The Sully Memoirs
by jjc11293
Summary: Sooner or later, though, you always have to wake up." A dark investigation and emotional exploration of the members of the Sully family and their struggle to sustain their dreams in a dying world - pre-Avatar. Rated T for some occasional strong language
1. Isolated

**I. Isolated**

They say you're supposed to dream. Sooner or later, though, you always have to wake up.

If there was some source of cohesion, some fountain of stability, some—some beacon of hope that perhaps things would turn out right in the end, in spite of everything thrown at us, in spite of all our issues (and God knows we had a few of those), in spite of all the ominous signs—it had to be their love, for sure. Absolutely. Their love was, without a doubt, the glue that held everything together. It was what sustained our flimsy, erratic relationships, sad as that sounds.
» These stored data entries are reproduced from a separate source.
theorem execTrainingWaitEnd_answers {n} {s : State} : Answers (execTrainingWaitEnd n s) := by
  unfold execTrainingWaitEnd
  with_reducible repeat' first
    | assumption | extract_lets | apply next_answers | apply ite_answers | split

theorem execUclkLoss_answers {n} {s : State} : Answers (execUclkLoss n s) := by
  unfold execUclkLoss
  with_reducible repeat' first
    | assumption | extract_lets | apply next_answers | apply ite_answers | split

theorem execUplinkMissing_answers {n} {s : State} : Answers (execUplinkMissing n s) := by
  unfold execUplinkMissing
  with_reducible repeat' first
    | assumption | extract_lets | apply next_answers | apply ite_answers | split

theorem execUplinkFrame_answers {n} {bits} {rtt} {s : State} : Answers (execUplinkFrame n bits rtt s) := by
  unfold execUplinkFrame
  with_reducible repeat' first
    | assumption | extract_lets | apply next_answers | apply ite_answers | split

theorem execShortHoldEnd_answers {u} {s : State} : Answers (execShortHoldEnd u s) := by
  unfold execShortHoldEnd
  with_reducible repeat' first
    | assumption | extract_lets | apply next_answers | apply ite_answers | split

theorem execClearCf_answers {b} {u} {v} {s : State} : Answers (execClearCf b u v s) := by
  unfold execClearCf
  with_reducible repeat' first
    | assumption | extract_lets | apply next_answers | apply ite_answers | split

theorem execBrakeCurrentCheck_answers {u} {code} {s : State} : Answers (execBrakeCurrentCheck u code s) := by
  unfold execBrakeCurrentCheck
  with_reducible repeat' first
    | assumption | extract_lets | apply next_answers | apply ite_answers | split

theorem execBusLevelCrossing_answers {u} {mv} {s : State} : Answers (execBusLevelCrossing u mv s) := by
  unfold execBusLevelCrossing
  with_reducible repeat' first
    | assumption | extract_lets | apply next_answers | apply ite_answers | split

theorem execBldcLearnUpdate_answers {k} {s : State} : Answers (execBldcLearnUpdate k s) := by
  unfold execBldcLearnUpdate
  with_reducible repeat' first
    | assumption | extract_lets | apply next_answers | apply ite_answers | split

theorem execBldcRestart_answers {k} {s : State} : Answers (execBldcRestart k s) := by
  unfold execBldcRestart
  with_reducible repeat' first
    | assumption | extract_lets | apply next_answers | apply ite_answers | split

theorem execBldcBemfLost_answers {k} {s : State} : Answers (execBldcBemfLost k s) := by
  unfold execBldcBemfLost
  with_reducible repeat' first
    | assumption | extract_lets | apply next_answers | apply ite_answers | split

theorem execBldcStartFail_answers {k} {s : State} : Answers (execBldcStartFail k s) := by
  unfold execBldcStartFail
  with_reducible repeat' first
    | assumption | extract_lets | apply next_answers | apply ite_answers | split

theorem execBldcAlignEnd_answers {k} {s : State} : Answers (execBldcAlignEnd k s) := by
  unfold execBldcAlignEnd
  with_reducible repeat' first
    | assumption | extract_lets | apply next_answers | apply ite_answers | split

theorem execBldcCommutation_answers {k} {s : State} : Answers (execBldcCommutation k s) := by
  unfold execBldcCommutation
  with_reducible repeat' first
    | assumption | extract_lets | apply next_answers | apply ite_answers | split

theorem execBldcZeroCrossing_answers {k} {fwd} {s : State} : Answers (execBldcZeroCrossing k fwd s) := by
  unfold execBldcZeroCrossing
  with_reducible repeat' first
    | assumption | (extract_lets +onlyGivenNames x; clear_value x) | extract_lets | apply next_answers | apply ite_answers | split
It was what carried us through every hellacious day on this dump of a planet. It wasn't me, and it sure as hell wasn't Jake. It was love, their love.
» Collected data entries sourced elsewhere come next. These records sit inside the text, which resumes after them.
@[simp] theorem State.cntW_mem (a : Nat) : (s.cntW a).mem = s.mem := by rw [State.cntW]; split <;> simp only [State.wr_mem]
@[simp] theorem State.cntW_flash (a : Nat) : (s.cntW a).flash = s.flash := by rw [State.cntW]; split <;> simp only [State.wr_flash]
@[simp] theorem State.cntW_lin (a : Nat) : (s.cntW a).lin = s.lin := by rw [State.cntW]; split <;> simp only [State.wr_lin]
@[simp] theorem State.cntW_jobs (a : Nat) : (s.cntW a).jobs = s.jobs := by rw [State.cntW]; split <;> simp only [State.wr_jobs]
@[simp] theorem State.cntW_dmk (a : Nat) : (s.cntW a).dmk = s.dmk := by rw [State.cntW]; split <;> simp only [State.wr_dmk]
@[simp] theorem State.cntW_thermal (a : Nat) : (s.cntW a).thermal = s.thermal := by rw [State.cntW]; split <;> simp only [State.wr_thermal]
@[simp] theorem State.cntW_laser (a : Nat) : (s.cntW a).laser = s.laser := by rw [State.cntW]; split <;> simp only [State.wr_laser]
@[simp] theorem State.cntW_loops (a : Nat) : (s.cntW a).loops = s.loops := by rw [State.cntW]; split <;> simp only [State.wr_loops]
@[simp] theorem State.cntW_drives (a : Nat) : (s.cntW a).drives = s.drives := by rw [State.cntW]; split <;> simp only [State.wr_drives]
@[simp] theorem State.cntW_link (a : Nat) : (s.cntW a).link = s.link := by rw [State.cntW]; split <;> simp only [State.wr_link]
@[simp] theorem State.cntW_ddr (a : Nat) : (s.cntW a).ddr = s.ddr := by rw [State.cntW]; split <;> simp only [State.wr_ddr]
@[simp] theorem State.cntW_srm (a : Nat) : (s.cntW a).srm = s.srm := by rw [State.cntW]; split <;> simp only [State.wr_srm]
@[simp] theorem State.cntW_dma (a : Nat) : (s.cntW a).dma = s.dma := by rw [State.cntW]; split <;> simp only [State.wr_dma]
@[simp] theorem State.cntW_tim (a : Nat) : (s.cntW a).tim = s.tim := by rw [State.cntW]; split <;> simp only [State.wr_tim]
@[simp] theorem State.cntW_net (a : Nat) : (s.cntW a).net = s.net := by rw [State.cntW]; split <;> simp only [State.wr_net]
@[simp] theorem State.cntW_sec (a : Nat) : (s.cntW a).sec = s.sec := by rw [State.cntW]; split <;> simp only [State.wr_sec]
@[simp] theorem State.cntW_fgd (a : Nat) : (s.cntW a).fgd = s.fgd := by rw [State.cntW]; split <;> simp only [State.wr_fgd]
@[simp] theorem State.cntW_flt (a : Nat) : (s.cntW a).flt = s.flt := by rw [State.cntW]; split <;> simp only [State.wr_flt]
@[simp] theorem State.cntW_clk (a : Nat) : (s.cntW a).clk = s.clk := by rw [State.cntW]; split <;> simp only [State.wr_clk]
@[simp] theorem State.cntW_thm (a : Nat) : (s.cntW a).thm = s.thm := by rw [State.cntW]; split <;> simp only [State.wr_thm]
@[simp] theorem State.cntW_pwr (a : Nat) : (s.cntW a).pwr = s.pwr := by rw [State.cntW]; split <;> simp only [State.wr_pwr]
@[simp] theorem State.cntW_bkg (a : Nat) : (s.cntW a).bkg = s.bkg := by rw [State.cntW]; split <;> simp only [State.wr_bkg]
@[simp] theorem State.cntW_pins (a : Nat) : (s.cntW a).pins = s.pins := by rw [State.cntW]; split <;> simp only [State.wr_pins]
@[simp] theorem State.cntW_plic (a : Nat) : (s.cntW a).plic = s.plic := by rw [State.cntW]; split <;> simp only [State.wr_plic]
@[simp] theorem State.cntW_testMode (a : Nat) : (s.cntW a).testMode = s.testMode := by rw [State.cntW]; split <;> simp only [State.wr_testMode]
@[simp] theorem State.cntW_resp (a : Nat) : (s.cntW a).resp = s.resp := by rw [State.cntW]; split <;> simp only [State.wr_resp]
@[simp] theorem State.cntW_free (a : Nat) : (s.cntW a).free = s.free := by rw [State.cntW]; split <;> simp only [State.wr_free]
@[simp] theorem State.cntW_pending (a : Nat) : (s.cntW a).pending = s.pending := by rw [State.cntW]; split <;> simp only [State.wr_pending]
@[simp] theorem State.cntW_rdByte (a : Nat) (c : Nat) : (s.cntW a).rdByte c = s.rdByte c := by simp only [State.rdByte, State.cntW_mem]

@[simp] theorem State.peak_mem (a hi lo n : Nat) : (s.peak a hi lo n).mem = s.mem := by rw [State.peak]; split <;> simp only [State.wrf_mem]
@[simp] theorem State.peak_flash (a hi lo n : Nat) : (s.peak a hi lo n).flash = s.flash := by rw [State.peak]; split <;> simp only [State.wrf_flash]
@[simp] theorem State.peak_lin (a hi lo n : Nat) : (s.peak a hi lo n).lin = s.lin := by rw [State.peak]; split <;> simp only [State.wrf_lin]
@[simp] theorem State.peak_jobs (a hi lo n : Nat) : (s.peak a hi lo n).jobs = s.jobs := by rw [State.peak]; split <;> simp only [State.wrf_jobs]
@[simp] theorem State.peak_dmk (a hi lo n : Nat) : (s.peak a hi lo n).dmk = s.dmk := by rw [State.peak]; split <;> simp only [State.wrf_dmk]
@[simp] theorem State.peak_thermal (a hi lo n : Nat) : (s.peak a hi lo n).thermal = s.thermal := by rw [State.peak]; split <;> simp only [State.wrf_thermal]
@[simp] theorem State.peak_laser (a hi lo n : Nat) : (s.peak a hi lo n).laser = s.laser := by rw [State.peak]; split <;> simp only [State.wrf_laser]
@[simp] theorem State.peak_loops (a hi lo n : Nat) : (s.peak a hi lo n).loops = s.loops := by rw [State.peak]; split <;> simp only [State.wrf_loops]
@[simp] theorem State.peak_drives (a hi lo n : Nat) : (s.peak a hi lo n).drives = s.drives := by rw [State.peak]; split <;> simp only [State.wrf_drives]
@[simp] theorem State.peak_link (a hi lo n : Nat) : (s.peak a hi lo n).link = s.link := by rw [State.peak]; split <;> simp only [State.wrf_link]
@[simp] theorem State.peak_ddr (a hi lo n : Nat) : (s.peak a hi lo n).ddr = s.ddr := by rw [State.peak]; split <;> simp only [State.wrf_ddr]
@[simp] theorem State.peak_srm (a hi lo n : Nat) : (s.peak a hi lo n).srm = s.srm := by rw [State.peak]; split <;> simp only [State.wrf_srm]
@[simp] theorem State.peak_dma (a hi lo n : Nat) : (s.peak a hi lo n).dma = s.dma := by rw [State.peak]; split <;> simp only [State.wrf_dma]
@[simp] theorem State.peak_tim (a hi lo n : Nat) : (s.peak a hi lo n).tim = s.tim := by rw [State.peak]; split <;> simp only [State.wrf_tim]
@[simp] theorem State.peak_net (a hi lo n : Nat) : (s.peak a hi lo n).net = s.net := by rw [State.peak]; split <;> simp only [State.wrf_net]
@[simp] theorem State.peak_sec (a hi lo n : Nat) : (s.peak a hi lo n).sec = s.sec := by rw [State.peak]; split <;> simp only [State.wrf_sec]
@[simp] theorem State.peak_fgd (a hi lo n : Nat) : (s.peak a hi lo n).fgd = s.fgd := by rw [State.peak]; split <;> simp only [State.wrf_fgd]
@[simp] theorem State.peak_flt (a hi lo n : Nat) : (s.peak a hi lo n).flt = s.flt := by rw [State.peak]; split <;> simp only [State.wrf_flt]
@[simp] theorem State.peak_clk (a hi lo n : Nat) : (s.peak a hi lo n).clk = s.clk := by rw [State.peak]; split <;> simp only [State.wrf_clk]
@[simp] theorem State.peak_thm (a hi lo n : Nat) : (s.peak a hi lo n).thm = s.thm := by rw [State.peak]; split <;> simp only [State.wrf_thm]
@[simp] theorem State.peak_pwr (a hi lo n : Nat) : (s.peak a hi lo n).pwr = s.pwr := by rw [State.peak]; split <;> simp only [State.wrf_pwr]
@[simp] theorem State.peak_bkg (a hi lo n : Nat) : (s.peak a hi lo n).bkg = s.bkg := by rw [State.peak]; split <;> simp only [State.wrf_bkg]
@[simp] theorem State.peak_pins (a hi lo n : Nat) : (s.peak a hi lo n).pins = s.pins := by rw [State.peak]; split <;> simp only [State.wrf_pins]
@[simp] theorem State.peak_plic (a hi lo n : Nat) : (s.peak a hi lo n).plic = s.plic := by rw [State.peak]; split <;> simp only [State.wrf_plic]
@[simp] theorem State.peak_testMode (a hi lo n : Nat) : (s.peak a hi lo n).testMode = s.testMode := by rw [State.peak]; split <;> simp only [State.wrf_testMode]
@[simp] theorem State.peak_resp (a hi lo n : Nat) : (s.peak a hi lo n).resp = s.resp := by rw [State.peak]; split <;> simp only [State.wrf_resp]
@[simp] theorem State.peak_free (a hi lo n : Nat) : (s.peak a hi lo n).free = s.free := by rw [State.peak]; split <;> simp only [State.wrf_free]
@[simp] theorem State.peak_pending (a hi lo n : Nat) : (s.peak a hi lo n).pending = s.pending := by rw [State.peak]; split <;> simp only [State.wrf_pending]
@[simp] theorem State.peak_rdByte (a hi lo n : Nat) (c : Nat) : (s.peak a hi lo n).rdByte c = s.rdByte c := by simp only [State.rdByte, State.peak_mem]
So once their love was gone—cut short in a very untimely manner by a cruel accident of fate—everything began to unravel. Once their love was gone . . . it changed everything. It marked the beginning of a nasty chain of misfortunes that hasn't stopped hitherto.

Some people would consider me to be rather fortunate; I alone avoided the worst of the fallout. But witnessing it all unfold before me, watching the people I love and care about fight each other and hurt each other and . . . and suffer . . . it's just as bad, if not worse. The experience is like helplessly watching someone slowly crumple and die in front of you. I wouldn't wish it on anyone. Nobody deserves to go through what I've been through, or what my family has been through.

Whose fault was it all? It depends on whom you ask. In my eyes, it wasn't anybody's fault. Nobody deserved what they got. It's a harsh world. Life's not fair, as the age-old saying goes.

. . . I really hate that saying.


	2. Awakening

**II. Awakening**

She was youthful, vibrant. He was strong, friendly, and benevolent. They were hopelessly, beautifully, impossibly in love. They always had been. You just don't see that anymore, really.

I'm not sure she ever really wanted kids. I think she would've been perfectly content to devote her life to him and only him. But he had always dreamt of having kids—boys in particular—to, you know, pass on the proud Sully name or whatever (Dad had no siblings), so of course Mom wasn't about to get in the way of that.

* * *

_The two sat there, side-by-side, staring at the ground. Nora had her hands folded. Sam was drumming his fingers against the arm of his chair and shaking his leg in his usual antsy way. Nora briefly glanced at the magazines on the table, then at Sam. There was a palpable excitement in the cold waiting room, and it suddenly rose to a rapid and pungent crescendo as a soft thumping of footsteps came into earshot from the other side of the door. The footsteps grew louder and louder, ringing in the couple's ears. Sam and Nora looked up wide-eyed as the door creaked open to reveal a mousy lady dressed in pale blue medical scrubs._

"_Your results are in, ma'am," said the nurse, closing the door behind her with her free hand; she pressed a stack of papers and folders to her chest as she entered. She looked at the bright-eyed pair with the air of someone about to reveal important news._

"_And?" said Nora, bounding out of her chair. Sam rose too._

_The woman smiled softly. "You're pregnant. Very pregnant."_

_There was a brief, loud pause. "Very pregnant?" repeated Sam, looking as ecstatic and confused as his wife at the nurse's words._

"_Yes," said the nurse, nodding. She turned back to Nora. "Ma'am, you've got twins headed your way. Twin boys, to be exact."_

* * *

Dad couldn't have been happier about the news. I assume Mom was thrilled, too, if only because Dad was.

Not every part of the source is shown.